Pride Month is celebrated globally in June and marks the 1969 Stonewall riots in Manhattan. The demonstrations are often cited as a turning point in American gay rights history, with thousands of NYC’s LGBTQ community protesting after police raided the Stonewall Inn gay bar.

In an effort to stand with LGBTQ community rights advocates, city leaders said they want to show they are both “supportive and proud.”

“Since taking office I’ve tried to use my position to improve the lives of all Oswegonians and make Oswego a community where everyone feels accepted and included,” Mayor Billy Barlow said.

Councilwoman Susan McBrearty. D-1st Ward, urged other municipalities within the county to show solidarity and “recognize the diversity in our community.”

“I feel this helps our LGBTQ community feel safe and welcome,” McBrearty said.

Recognizing diversity is a key asset, McBrearty said, when trying to further enrich a sense of community in the area. 

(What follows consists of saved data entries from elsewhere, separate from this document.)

-- ==== Sys2Proof/Laws/Exec.lean ====
section
/-! SUPPORT. What the meaning of an instruction can answer: a next state that commits the step's stores to the memory it began
with, and nothing else. -/

namespace Sys2Proof.Machine

/-- Every next state that an outcome of `s` holds commits the step's stores to `s`'s memory. -/
def Commits (s : State) (o : Host.Outcome State Fault Refusal) : Prop := ∀ t : State, o = .next t → ∃ v : State, t = s.commit v

theorem Commits.stops {s : State} {f : Fault} : Commits s (.fault f) := by intro t h; cases h

theorem Commits.runs {s : State} {f : State → State} : Commits s (s.run f) := by
  intro t h; cases h; exact ⟨_, rfl⟩

theorem Commits.tileS {s : State} {b : Bool} {p : Pred} {o : OrderTo} {ta tb : Target} {f : State → Ctx → State × Issue} :
    Commits s (onTileS s b p o ta tb f) := by
  unfold onTileS; split
  · exact .stops
  · exact .runs

theorem Commits.tile {s : State} {b : Bool} {p : Pred} {ta tb : Target} {f : Ctx → Issue} : Commits s (onTile s b p ta tb f) := .tileS

theorem Commits.drover {s : State} {f : State → DCtx → State} : Commits s (onDrover s f) := by
  unfold onDrover; split
  · exact .stops
  · exact .runs

theorem Commits.command {s : State} {m : List Nat} {f : State → Rec8 → State} : Commits s (onCommand s m f) := by
  unfold onCommand; split
  · exact .runs
  · exact .stops

theorem Commits.paddock {s : State} {m : List Nat} {f : State → Rec8 → Paddock → State} : Commits s (onPaddock s m f) := .command

theorem Commits.happens {s : State} {b : Bool} {f : State → State} : Commits s (s.happen b f) := by
  unfold State.happen; split
  · exact .runs
  · exact .stops

theorem Commits.input {s : State} {f : Input → Option (State → State)} : Commits s (onInput s f) := by
  unfold onInput; split
  · split
    · exact .runs
    · exact .stops
  · exact .stops

theorem Commits.place {s : State} {d : Where → Bool} {f : State → Where → State} : Commits s (s.onWhere d f) := by
  unfold State.onWhere; split
  · exact .stops
  · exact .happens

theorem Commits.link {s : State} {d : Kiln → LinkSt → Bool} {f : State → Kiln → Nat → LinkSt → State} : Commits s (s.onLink d f) := by
  unfold State.onLink; split
  · exact .stops
  · exact .happens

“For those that have traditionally been marginalized due to race, ethnicity, sexual orientation and other characteristics, public recognition of their importance to our community is even more vital,” the councilwoman said. 

Local LGBTQ community rights advocates praised city leadership for their stance.

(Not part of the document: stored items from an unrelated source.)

/-- A kiln of 9 by 7 shelves, in a state and with a sink that has received no stop. -/
def phaseKiln (st : KStat) (sinks : List (Bool × Nat × Nat × Bool)) : Kiln :=
  { State.reset.bareKiln with
    cols := 9, rows := 7, stat := st, tiles := [], sinks := sinks, drainedAt := some (1008000001 - 16 * 280), quantumAt := 504000001
    snap := some ⟨0, 0, 1008000001, [], [], [], [], []⟩ }
def phaseState (st : KStat) (sinks : List (Bool × Nat × Nat × Bool)) : State := launchState (.kiln 1 0) (wideImage 9 7) [phaseKiln st sinks]
/-- A kiln that starts for the first time, and a charge of one data image, whose unit stands nowhere yet. -/
def newKiln : Kiln := { phaseKiln (.starting 5) [] with startedAt := 0 }
def imageRec : Image := { Image.ofList 0 with images := [⟨0, 0, 0x17FFF, [1]⟩] }
theorem wit_MachineEvents_kilns :
    ((launchState (.kiln 1 0) imageRec [newKiln]).curKiln = some (newKiln, 0) ∧
      ∃ u : Nat × Nat × Nat, ((launchState (.kiln 1 0) imageRec [newKiln]).unitsDue newKiln)[0]? = some u) ∧
    (∀ (st : KStat) (sinks : List (Bool × Nat × Nat × Bool)), (phaseState st sinks).curKiln = some (phaseKiln st sinks, 0)) ∧
    ((phaseKiln (.starting 1008000001) []).stat = .starting 1008000001 ∧
      (phaseState (.starting 1008000001) []).unitsDue (phaseKiln (.starting 1008000001) []) = [] ∧
      (phaseKiln (.starting 1008000001) []).paused = none ∧
      (phaseState (.starting 1008000001) []).savesHeldOn (phaseKiln (.starting 1008000001) []) = false) ∧
    (phaseState .running []).completes (phaseKiln .running []) = true ∧
    (phaseState .running [(false, 0, 0, false)]).phaseEnds (phaseKiln .running [(false, 0, 0, false)]) = true ∧
    (phaseState .running [(false, 0, 0, false)]).image? (phaseKiln .running [(false, 0, 0, false)]).charge = some (wideImage 9 7) ∧
    ((phaseState (.switching 1008000001 2) []).copiesOf 1 = false ∧ ∀ a ∈ (phaseState (.switching 1008000001 2) []).accs, a.kiln ≠ 1) ∧
    (phaseState .running [(false, 0, 0, false)]).quantumEnds (phaseKiln .running [(false, 0, 0, false)]) = true ∧
    (∃ r : SnapRun, (phaseKiln .running []).snap = some r ∧ r.deadline ≤ (phaseState .running []).now) :=
  ⟨⟨rfl, Option.isSome_iff_exists.mp (by decide)⟩, fun _ _ => rfl, ⟨rfl, rfl, rfl, rfl⟩, by decide, by decide, rfl, ⟨rfl, by decide⟩, by decide +kernel, _, rfl, by decide⟩
/-- A task that has ended on a tile without links saves. -/
def restTile : TileSt :=
  { TileSt.fresh 0 1000 with tasks := { TaskSt.blank with stat := .ended } :: List.replicate 7 TaskSt.blank }
def restKiln : Kiln := { State.reset.bareKiln with tiles := [restTile], snap := some ⟨0, 0, 0, [], [], [], [], []⟩ }
def restState : State := { machine restKiln (.tile 1 0 0 0) with now := 1000 }
theorem wit_MachineEvents_save : restState.curTask = some (restKiln, restTile, 0) ∧ restTile.id % 128 < 64 ∧ restState.tileLive restKiln restTile = true ∧
    (restTile.task 0).stat ≠ .absent ∧ restState.taskSaves restKiln restTile 0 = true := ⟨rfl, by decide, by decide, by decide, by decide⟩
theorem wit_MachineEvents_die :
    ((launchState (.die 0 71 0) (wideImage 1 1) []).boot = .ready ∧ (launchState (.die 0 71 0) (wideImage 1 1) []).power ≠ 3 ∧
      ((launchState (.die 0 0 0) (wideImage 1 1) []).die 0).epochAt + tMs ≤ (launchState (.die 0 0 0) (wideImage 1 1) []).now) ∧
    (launchState (.die 0 71 0) (wideImage 1 1) []).shelfChanges 0 71 = true ∧
    ({ State.reset with boot := .booting 0 } : State).boot = .booting 0 := ⟨⟨rfl, by decide, by decide⟩, by decide, rfl⟩
/-- A package with nothing to do, whose one paddock tolerates 2 ms, is to leave S0 for S3. -/
def idleState : State :=
  { State.reset with boot := .ready, now := 1008000001, cursor := .item 0, paddocks := [{ mappedPaddock with tolerance := 2000000 }] }
theorem wit_MachineEvents_package : idleState.boot = .ready ∧ idleState.power = 0 ∧ idleState.packageWants = 3 := ⟨rfl, rfl, by decide +kernel⟩

/-- A submitted list; a push that waits although its destination is bound to no wicket; copies of one byte before and after they begin. -/
def submitted : State :=
  { launchState (.die 0 0 0) (wideImage 1 1) [State.reset.bareKiln] with drovers := [⟨0, 0, none, [listOf [] none]⟩] }
def waitingState : State :=
  { launchState (.die 0 0 0) (Image.ofList (0x0A00000000000006 * 2 ^ 64)) [State.reset.bareKiln] with
    drovers := [⟨0, 0, some { listOf [] none with waits := true }, []⟩] }
def aCopy (started : Bool) : BtuCopy := ⟨7, 1, 0, BitVec.ofNat 256 (2 ^ 128 + 2 ^ 144), started, 0, [], [], [], none, false, 0⟩
def copyState (started : Bool) : State :=
  { launchState (.die 0 0 7) (wideImage 1 1) [State.reset.bareKiln] with btus := [⟨0, 0, [aCopy started]⟩] }
def copyAt (started : Bool) : BtuAt := ⟨⟨0, 0, [aCopy started]⟩, aCopy started, State.reset.bareKiln⟩
theorem snd_of {β γ : Type} {x : State × β × Eng γ} (h : Eng.done x.2.2 = true) : ∃ (c : β) (d : γ) (t : State), x.2 = (c, .ok d t) := by
  obtain ⟨_, c, r⟩ := x
  obtain ⟨d, t, e⟩ := ok_of (e := r) h
  exact ⟨c, d, t, by rw [e]⟩
theorem wit_MachineEvents_engines :
    (submitted.drover 0 0 = ⟨0, 0, none, listOf [] none :: []⟩ ∧ submitted.kiln? (listOf [] none).kiln = some State.reset.bareKiln ∧
      State.reset.bareKiln.enginesRun = true ∧ submitted.performed (listOf [] none).kiln (listOf [] none).deps 3 = true) ∧
    (∃ c : DCtx, waitingState.curDrover = some c ∧ waitingState.pushResumes c = true) ∧
    ((copyState false).curCopy = some (copyAt false) ∧ (copyState false).copyBegins (copyAt false) = true ∧
      (∃ (u : Unit) (t : State), (copyState false).begun.pktBegin ((copyAt false).c.agent 0 0 (copyAt false).k) (copyAt false).c.packet = .ok u t)) ∧
    ((copyState true).curCopy = some (copyAt true) ∧ (copyState true).copyLands (copyAt true) = true ∧
      ∃ (c : BtuCopy) (done : Bool) (t : State), ((copyState true).begun.pktPart ((copyAt true).c.agent 0 0 (copyAt true).k) (copyAt true).c).2 = (c, .ok done t)) :=
  ⟨⟨rfl, rfl, rfl, rfl⟩, ⟨_, rfl, by decide⟩, ⟨rfl, by decide, ok_of (by decide +kernel)⟩, rfl, by decide, snd_of (by decide +kernel)⟩
/-- A fold whose elements are all written, and a migration that is due. -/
def aFold : FoldJob := ⟨4, 0, 0, 0, 0, [0, 0x100000001, 0x100000001], 0x8000, 7, 2, 9, 1, none, false, 0⟩
def aMigration : Migration := ⟨5, 0, framePa 0 0 3, framePa 0 1 3, 1008000001⟩
def foldState (n : Nat) : State := { launchState (.item n) (wideImage 1 1) [] with folds := [aFold], migrations := [aMigration] }
theorem wit_MachineEvents_items :
    (((foldState 5).migrations.find? fun m => m.id == 5) = some aMigration ∧ aMigration.doneAt ≤ (foldState 5).now) ∧
    (((foldState 4).folds.find? fun j => j.id == 4) = some aFold ∧ (foldState 4).foldReady aFold = true ∧
      ∃ (r : FoldJob × Bool) (t : State), (foldState 4).begun.foldPart aFold = .ok r t ∧ r.2 = true) := by
  refine ⟨⟨rfl, by decide⟩, rfl, by decide, ?_⟩
  have h : (match (foldState 4).begun.foldPart aFold with | .ok r _ => r.2 | _ => false) = true := by decide +kernel
  cases hx : (foldState 4).begun.foldPart aFold with
  | ok r t => rw [hx] at h; exact ⟨r, t, rfl, h⟩
  | _ => rw [hx] at h; cases h

/-! Single steps, with results computed by hand from the spec: the tokens that an instruction sends, and what it does beside. -/

/-- The last instruction that the task of the demo tile holds as issued. -/
def lastPend : Host.Outcome State Fault Refusal → Option Pending
  | .next t => t.kilns[0]?.bind fun k => k.tiles[0]?.bind fun tl => tl.execs[0]?.bind fun x => x.pend.getLast?
  | _ => none
/-- The tokens that an instruction of the demo tile sends to a target other than null. -/
def sentFrom (s : State) (i : Instr) : Option (List Tok) :=
  (lastPend (exec i s)).map fun p => (p.sends.filter fun x => x.tgt != .null).map Send.tok
def sent (i : Instr) (ops : List Operand) : Option (List Tok) := sentFrom (demo ops) i
def one (w : Word) : Option (List Tok) := some [Tok.val w]
def lanes (p : Payload) : Option (List Tok) := some [.data (DTok.record p false)]
def dst : Target := .slot 4 .a

/-- Sums wrap; an operand that is not named reads as zero (R226, R232). -/
theorem test_add_wraps : sent (.add .always dst .null) [va .a (-1), va .b 2] = one 1 := by decide
theorem test_sub_unnamed : sent (.sub .always dst .null) [va .b 1] = one 0xFFFFFFFFFFFFFFFF := by decide
/-- A result goes to both targets. -/
theorem test_xor_both : sent (.xor .always dst (.keep 3)) [va .a 6, va .b 3] = some [Tok.val 5, Tok.val 5] := by decide
/-- High halves (R232): (2^64 - 1)^2 is 2^128 - 2^65 + 1; as signed numbers the same operands give 1. -/
theorem test_mulhu : sent (.mulhu .always dst .null) [va .a (-1), va .b (-1)] = one 0xFFFFFFFFFFFFFFFE := by decide
theorem test_mulhs : sent (.mulhs .always dst .null) [va .a (-1), va .b (-1)] = one 0 := by decide
/-- Shifts take their count modulo 64 (R232). -/
theorem test_shl_count : sent (.shl .always dst .null) [va .a 3, va .b 65] = one 6 := by decide
theorem test_sar_sign : sent (.sar .always dst .null) [va .a 0x8000000000000000, va .b 63] = one 0xFFFFFFFFFFFFFFFF := by decide
/-- Division truncates, a remainder takes the dividend's sign, and the fixed cases do not trap (R233). -/
theorem test_divs_trunc : sent (.divs .always dst .null) [va .a (-7), va .b 2] = one (-3) := by decide +kernel
theorem test_rems_sign : sent (.rems .always dst .null) [va .a (-7), va .b 2] = one (-1) := by decide +kernel
theorem test_divu_zero : sent (.divu .always dst .null) [va .a 5, va .b 0] = one 0xFFFFFFFFFFFFFFFF := by decide +kernel
/-- Signed and unsigned order (R234). -/
theorem test_min_signed : sent (.mins .always dst .null) [va .a (-1), va .b 1] = one (-1) := by decide
theorem test_minu : sent (.minu .always dst .null) [va .a (-1), va .b 1] = one 1 := by decide
/-- MOVI extends its sign, and MOVHI keeps the low half of A (R238, with its example). -/
theorem test_movi_sign : sent (.movi .always dst .null 0x89ABCDEF) [] = one 0xFFFFFFFF89ABCDEF := by decide
theorem test_movhi : sent (.movhi .always dst .null 0x01234567) [va .a 0xFFFFFFFF89ABCDEF] = one 0x0123456789ABCDEF := by decide
/-- COPY keeps the kind and the level (R238). -/
theorem test_copy_stop : sent (.copy .always dst .null) [cstop .a 3] = some [.ctl (CTok.stop 3)] := by decide
/-- LEA (R240): 0x1000 + 5 * 8 - 16. -/
theorem test_lea : sent (.lea .always dst .null 3 0xFFFFF0) [va .a 0x1000, va .b 5] = one 0x1018 := by decide
/-- BFX of bits 7 to 4, with the sign (R239). -/
theorem test_bfx_sign : sent (.bfx .always dst .null 4 3 1) [va .a 0xA5] = one 0xFFFFFFFFFFFFFFFA := by decide
/-- VADD of FS 1, INT8: lanes wrap apart from each other (R257). -/
theorem test_vadd_lanes : sent (.vadd .always 1 dst .null) [rec_ .a 0x01FF7F, rec_ .b 0x010101] = lanes 0x020080 := by decide +kernel
/-- VADDS of FS 1 saturates and reports it (R257). -/
theorem test_vadds : sent (.vadds .always 1 dst .null) [rec_ .a 0x807F, rec_ .b 0xFF01] = lanes 0x807F := by decide +kernel
/-- FP32 sums: 1 + 2 is 3 (0x40400000), and 2^24 + 1 rounds to even and is inexact (R99, R259). -/
theorem test_vfadd : sent (.vfadd .always 0 dst .null) [rec_ .a 0x4B8000003F800000, rec_ .b 0x3F80000040000000] = lanes 0x4B80000040400000 := by
  decide +kernel
/-- One rounding in VFMA (R259): 3 * 2 + 1 is 7. -/
theorem test_vfma : sent (.vfma .always 0 dst .null) [rec_ .a 0x40400000, rec_ .b 0x40000000, rec_ .c 0x3F800000] = lanes 0x40E00000 := by
  decide +kernel
/-- Conversions worked in spec/05: 1.3333334 to BF16 in three modes, 300 and 500 to E4M3, 300 to E5M2. -/
theorem test_convert_bf16 : (convert 7 6 0 false 0 0x3FAAAAAB).1 = 0x3FAB ∧ (convert 7 6 1 false 0 0x3FAAAAAB).1 = 0x3FAA := by decide +kernel
theorem test_convert_stochastic : (convert 7 6 5 false 0x600000 0x3FAAAAAB).1 = 0x3FAB ∧ (convert 7 6 5 false 0x123456 0x3FAAAAAB).1 = 0x3FAA := by
  decide +kernel
theorem test_convert_fp8 : (convert 7 8 0 false 0 0x43960000).1 = 0x79 ∧ (convert 7 9 0 false 0 0x43960000).1 = 0x5D ∧
    (convert 7 8 0 true 0 0x43FA0000).1 = 0x7E ∧ (convert 7 8 0 false 0 0x43FA0000).1 = 0x7F ∧ (convert 7 8 1 false 0 0x43FA0000).1 = 0x7E := by
  decide +kernel
/-- P2P8 (spec/05): 0.75 is 0x12, and -0.875 is 0x83, in units of 1/64. -/
theorem test_p2p8 : p2Encode false 48 = 0x12 ∧ p2Encode true 56 = 0x83 ∧ p2Val 0x83 = -56 := by decide +kernel
/-- Base-two exponentials worked in spec/16, and the last step for -126.5 (spec/16, spec/23). -/
theorem test_exp2 : (FF.fp32.exp2 0x3F000000).1 = 0x3FB504F3 ∧ (FF.fp32.exp2 0xBF000000).1 = 0x3F3504F3 ∧ (FF.fp32.exp2 0x3E800000).1 = 0x3F9837F0 := by
  decide +kernel
theorem test_scale : (FF.fp32.scl 0x3F3504F3 0xC2FC0000).1 = 0x005A827A := by decide +kernel
/-- VXEXP (R265): 3.0 gives 1, and 2^-149 gives -149. -/
theorem test_vxexp : (FF.fp32.xexp 0x40400000).1 = 0x3F800000 ∧ (FF.fp32.xexp 1).1 = 0xC3150000 := by decide +kernel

“It's so wonderful to have a mayor and city council that is willing to show their support for the LGBTQ community during our time of celebration,” said Alexander DeSacia, who works with Oswego County Opportunities (OCO) as a youth health advocate. “It makes me, and other members of the LGBTQ+ community feel welcome in Oswego.”

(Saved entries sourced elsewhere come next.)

-- ==== Sys2Proof/Machine/Ops.lean ====
section
/-! DEFINITION. The shared operations: memories, byte and bit order, the product clears, acceptance and completion of
a command (the core's only "exception": an error completion), and what every command has in common. -/

namespace Sys2Proof.Machine

open Sys2Proof

/-! ## Memories -/

/-- The byte listed at an address, if one is. -/
def readByte : Memory → Nat → Option Byte
  | [], _ => none
  | (a, b) :: m, x => if x = a then some b else readByte m x

/-- Write one byte, keeping addresses strictly rising. -/
def writeByte : Memory → Nat → Byte → Memory
  | [], x, v => [(x, v)]
  | (a, b) :: m, x, v =>
    if x < a then (x, v) :: (a, b) :: m
    else if x = a then (x, v) :: m
    else (a, b) :: writeByte m x v

/-- Write bytes at consecutive addresses from `x` on: the `MemWrite`s of a command, in order (00_scope.md R16). -/
def writeBytes : Memory → Nat → List Byte → Memory
  | m, _, [] => m
  | m, x, v :: vs => writeBytes (writeByte m x v) (x + 1) vs

/-- The canonical form of a memory: addresses strictly rising. (Every listed byte differs from what an unlisted address
reads as, which is no value.) -/
def Memory.wf : Memory → Bool
  | [] => true
  | [_] => true
  | (a, _) :: (b, v) :: m => decide (a < b) && Memory.wf ((b, v) :: m)

/-! ## Byte order and bit order -/

/-- Σ b_i · 256^(n−1−i): the first byte is the most significant (00_scope.md R14). -/
def beNat : List Byte → Nat → Nat
  | [], acc => acc
  | b :: bs, acc => beNat bs (acc * 256 + b.toNat)

/-- `be64` (00_scope.md R14). -/
def be64 (bs : List Byte) : Word := BitVec.ofNat 64 (beNat bs 0)

/-- `be64_bytes` (00_scope.md R14): the eight bytes, most significant first. -/
def be64Bytes (v : Word) : List Byte :=
  [v.extractLsb' 56 8, v.extractLsb' 48 8, v.extractLsb' 40 8, v.extractLsb' 32 8,
   v.extractLsb' 24 8, v.extractLsb' 16 8, v.extractLsb' 8 8, v.extractLsb' 0 8]

/-- The number whose `n` binary digits, most significant first, are the first `n` bits of a sequence, 0 past its end. -/
def msbNat : Nat → Bits → Nat
  | 0, _ => 0
  | n + 1, bs => (bs.headD false).toNat * 2 ^ n + msbNat n bs.tail

/-- `ceil8` (00_scope.md R15). -/
def ceil8 (n : Nat) : Nat := n / 8 + (if n % 8 ≠ 0 then 1 else 0)

/-- The packed bytes of a bit sequence, `p` of them: bit s_i goes to byte ⌊i/8⌋ at bit position 7 − (i mod 8), padding
bits 0 (00_scope.md R15). -/
def packBytes : Nat → Bits → List Byte
  | 0, _ => []
  | p + 1, bs => BitVec.ofNat 8 (msbNat 8 bs) :: packBytes p (bs.drop 8)

/-- The bits of a packed byte in stream order, bit 7 first (00_scope.md R15, 20_memory.md R55). -/
def byteBits (b : Byte) : Bits :=
  [b.getLsbD 7, b.getLsbD 6, b.getLsbD 5, b.getLsbD 4, b.getLsbD 3, b.getLsbD 2, b.getLsbD 1, b.getLsbD 0]

/-- The first `n` bits of a packed buffer: `bit(buf, i)` for i in 0..n (00_scope.md R15). -/
def unpackBits (n : Nat) (buf : List Byte) : Bits := (buf.flatMap byteBits).take n

/-! ## What a command can do -/

/-- Why a computation inside a command stops: a raised error, or a model fault. -/
inductive Stop where
  | error (e : CmdError)
  | fault (f : Fault)
  deriving DecidableEq, Repr

/-- What a command's body does (45_orchestration.md R113): it ends, it raises an error with the state its earlier writes
left (60_exceptions.md R128), or the model stops with a fault. -/
inductive Body where
  | done (s : State)
  | raised (e : CmdError) (s : State)
  | faulted (f : Fault)
  deriving DecidableEq, Repr

/-- Run a second body after a first; a raise or a fault ends both (45_orchestration.md R113). -/
def Body.andThen : Body → (State → Body) → Body
  | .done s, k => k s
  | .raised e s, _ => .raised e s
  | .faulted f, _ => .faulted f

/-- Continue a body with the result of a computation; where that stops, the writes already in `s` stand. -/
def Body.ofExcept {α : Type} (r : Except Stop α) (s : State) (k : α → Body) : Body :=
  match r with
  | .ok a => k a
  | .error (.error e) => .raised e s
  | .error (.fault f) => .faulted f

/-- `MemRead(a, 1)`: a byte whose written-since-reset mark is clear is a model fault (00_scope.md R16,
70_reset_and_hazards.md R153). -/
def memRead (m : Memory) (a : Nat) : Except Stop Byte :=
  match readByte m a with
  | some b => .ok b
  | none => .error (.fault (.inUnwritten a))

/-- `n` consecutive `MemRead`s from address `a` on, in ascending order. -/
def memReadBytes (m : Memory) : Nat → Nat → Except Stop (List Byte)
  | _, 0 => .ok []
  | a, n + 1 =>
    match memRead m a with
    | .error e => .error e
    | .ok b =>
      match memReadBytes m (a + 1) n with
      | .error e => .error e
      | .ok bs => .ok (b :: bs)

/-- `MemRead(a, 8)`, big-endian (00_scope.md R16, 20_memory.md R54). -/
def memRead64 (m : Memory) (a : Nat) : Except Stop Word :=
  match memReadBytes m a 8 with
  | .error e => .error e
  | .ok bs => .ok (be64 bs)

/-! ## The product clears (10_state.md R47) -/

/-- `invalidate(TREE)`. -/
def invalidateTree (s : State) : State := { s with tv := false, nodes := [], root := none }

/-- `invalidate(CODES)`. -/
def invalidateCodes (s : State) : State := { s with cv := false, code := Vector.replicate 256 [] }

/-- `invalidate(BITS)`. With BITLEN = 0 no byte of BITBUF is meaningful, so none is held (log entry 6). -/
def invalidateBits (s : State) : State := { s with bv := false, bitLen := 0, bitbuf := [] }

/-- All three clears, in the order of 10_state.md R47. -/
def invalidateAll (s : State) : State := invalidateBits (invalidateCodes (invalidateTree s))

/-! ## Acceptance and completion (60_exceptions.md R126, R127, R136) -/

/-- What the acceptance of a command word writes (60_exceptions.md R126, PENDING empty). BUSY becomes 1 with PENDING. -/
def acceptWord (w : Word) (s : State) : State :=
  { s with pending := some w, done := false, err := false, errCode := .none, detail := 0,
           lastOp := w.extractLsb' 0 8, errInfo := 0 }

/-- A CMD write (60_exceptions.md R126): accepted when PENDING is empty, else dropped with OVERRUN set. -/
def cmdWrite (w : Word) (s : State) : State :=
  match s.pending with
  | none => acceptWord w s
  | some _ => { s with overrun := true }

/-- A successful completion (60_exceptions.md R127). BUSY becomes 0 with PENDING. -/
def completeOk (s : State) : State := { s with done := true, pending := none }

/-- An error completion, the core's one exception: ERR, ERRCODE, DETAIL and ERR_INFO are recorded and the core waits
for the next command (60_exceptions.md R125, R127). -/
def completeError (e : CmdError) (s : State) : State :=
  { s with err := true, errCode := e.code, detail := e.detail, errInfo := e.info, pending := none }

/-- The OUT side of the error outcome of SERIALIZE, DECODE, COMPRESS and UNCOMPRESS: "OUT_LEN <- 0; every OUT byte
unspecified" (60_exceptions.md R136). -/
def outLost (s : State) : State := { s with outLen := 0, outMem := [] }

/-- The error outcome of an OUT-writing command's body (60_exceptions.md R136). -/
def Body.losingOut : Body → Body
  | .raised e s => .raised e (outLost s)
  | b => b

/-- Complete the command whose body did this (60_exceptions.md R127). -/
def finish : Body → Host.Outcome State Fault Refusal
  | .done s => .next (completeOk s)
  | .raised e s => .next (completeError e s)
  | .faulted f => .fault f

/-- A command: its pre-checks, which change nothing when they fail, then its body, then completion
(60_exceptions.md R127, R129). -/
def runCommand (n : Need) (readsIn : Bool) (body : State → Body) (s : State) : Host.Outcome State Fault Refusal :=
  match precheck n readsIn s with
  | some e => .next (completeError e s)
  | none => finish (body s)

/-- No flag required (30_encoding.md R68). -/
def Need.nothing : Need := { tv := false, cv := false, bv := false }

/-- Write `bytes` to OUT from address 0 on and set OUT_LEN: what an OUT-writing command leaves on success. Bytes of OUT
at or above OUT_LEN keep their previous values (93_implementation_defined.md U8). -/
def writeOut (bytes : List Byte) (len : Nat) (s : State) : State :=
  { s with outMem := writeBytes s.outMem 0 bytes, outLen := BitVec.ofNat 64 len }

/-! ## The tree store -/

/-- The weight of a record (10_state.md R42). -/
def Node.weight : Node → Word
  | .leaf w _ => w
  | .internal w _ _ => w

/-- The stack walk of GENCODES (42_code_table.md R90) and SERIALIZE (44_container.md R104): records in pre-order, left
first, each with its path from the root. `fuel` bounds the pops by the number of records held; a walk that would pop more,
or meets an index outside the arena, is not one of a full tree (log entry 7). -/
def traverse (nodes : List Node) : Nat → List (Nat × Bits) → Except Stop (List (Node × Bits))
  | _, [] => .ok []
  | 0, _ :: _ => .error (.fault .treeBroken)
  | fuel + 1, (n, p) :: stack =>
    match nodes[n]? with
    | none => .error (.fault .treeBroken)
    | some (.leaf w sym) =>
      match traverse nodes fuel stack with
      | .error e => .error e
      | .ok rest => .ok ((.leaf w sym, p) :: rest)
    | some (.internal w l r) =>
      match traverse nodes fuel ((l.toNat, p ++ [false]) :: (r.toNat, p ++ [true]) :: stack) with
      | .error e => .error e
      | .ok rest => .ok ((.internal w l r, p) :: rest)

end Sys2Proof.Machine
end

DeSacia, whose work with OCO focuses on educating Port City residents on HIV and AIDS related information, said despite the current efforts, he would like to see more events that celebrate the LGBTQ community.

“We definitely need more pride events and celebrations going on during Pride Month, but we are also very pleased to have what we already have,” he said.

Earlier this year, advocates and members of the LGBTQ community celebrated the passage of the Gender Expression Non-Discrimination Act (GENDA) bill at the state level.

The passage of the bill at the start of this year’s legislative term extends protection from discriminatory practices on the basis of gender and also modifies the state’s hate crime statutes.

Local members of the LGBT community in Oswego welcomed the legal protections but recognized there is still much work to be done.

Zach Diamond, co-founder of LGBT community support group Accept Oswego, said that while GENDA signifies a significant policy victory, the struggles of transgender people are “far from over.” 

“A minority group's rights ‘on paper’ can often be a far cry from their daily lived experiences,” Diamond said. “Rights must be enforced and upheld materially by individuals with their own biases and interpretations of the law.”

Below is a list of events Pride Month events recommended by advocates: 

Drag Queen Story Hour on June 23, 2:00 p.m. to 4:00 p.m. at OCO’s Fulton office located at 239 Oneida St.

LGBTQ+ Drop-In every Wednesday 4:30 to 7:30pm at OCO’s Fulton office located at 239 Oneida St.

Queens for a Cause coming up June 7th, 7:00 at the American Foundry, located at 246 W Seneca St.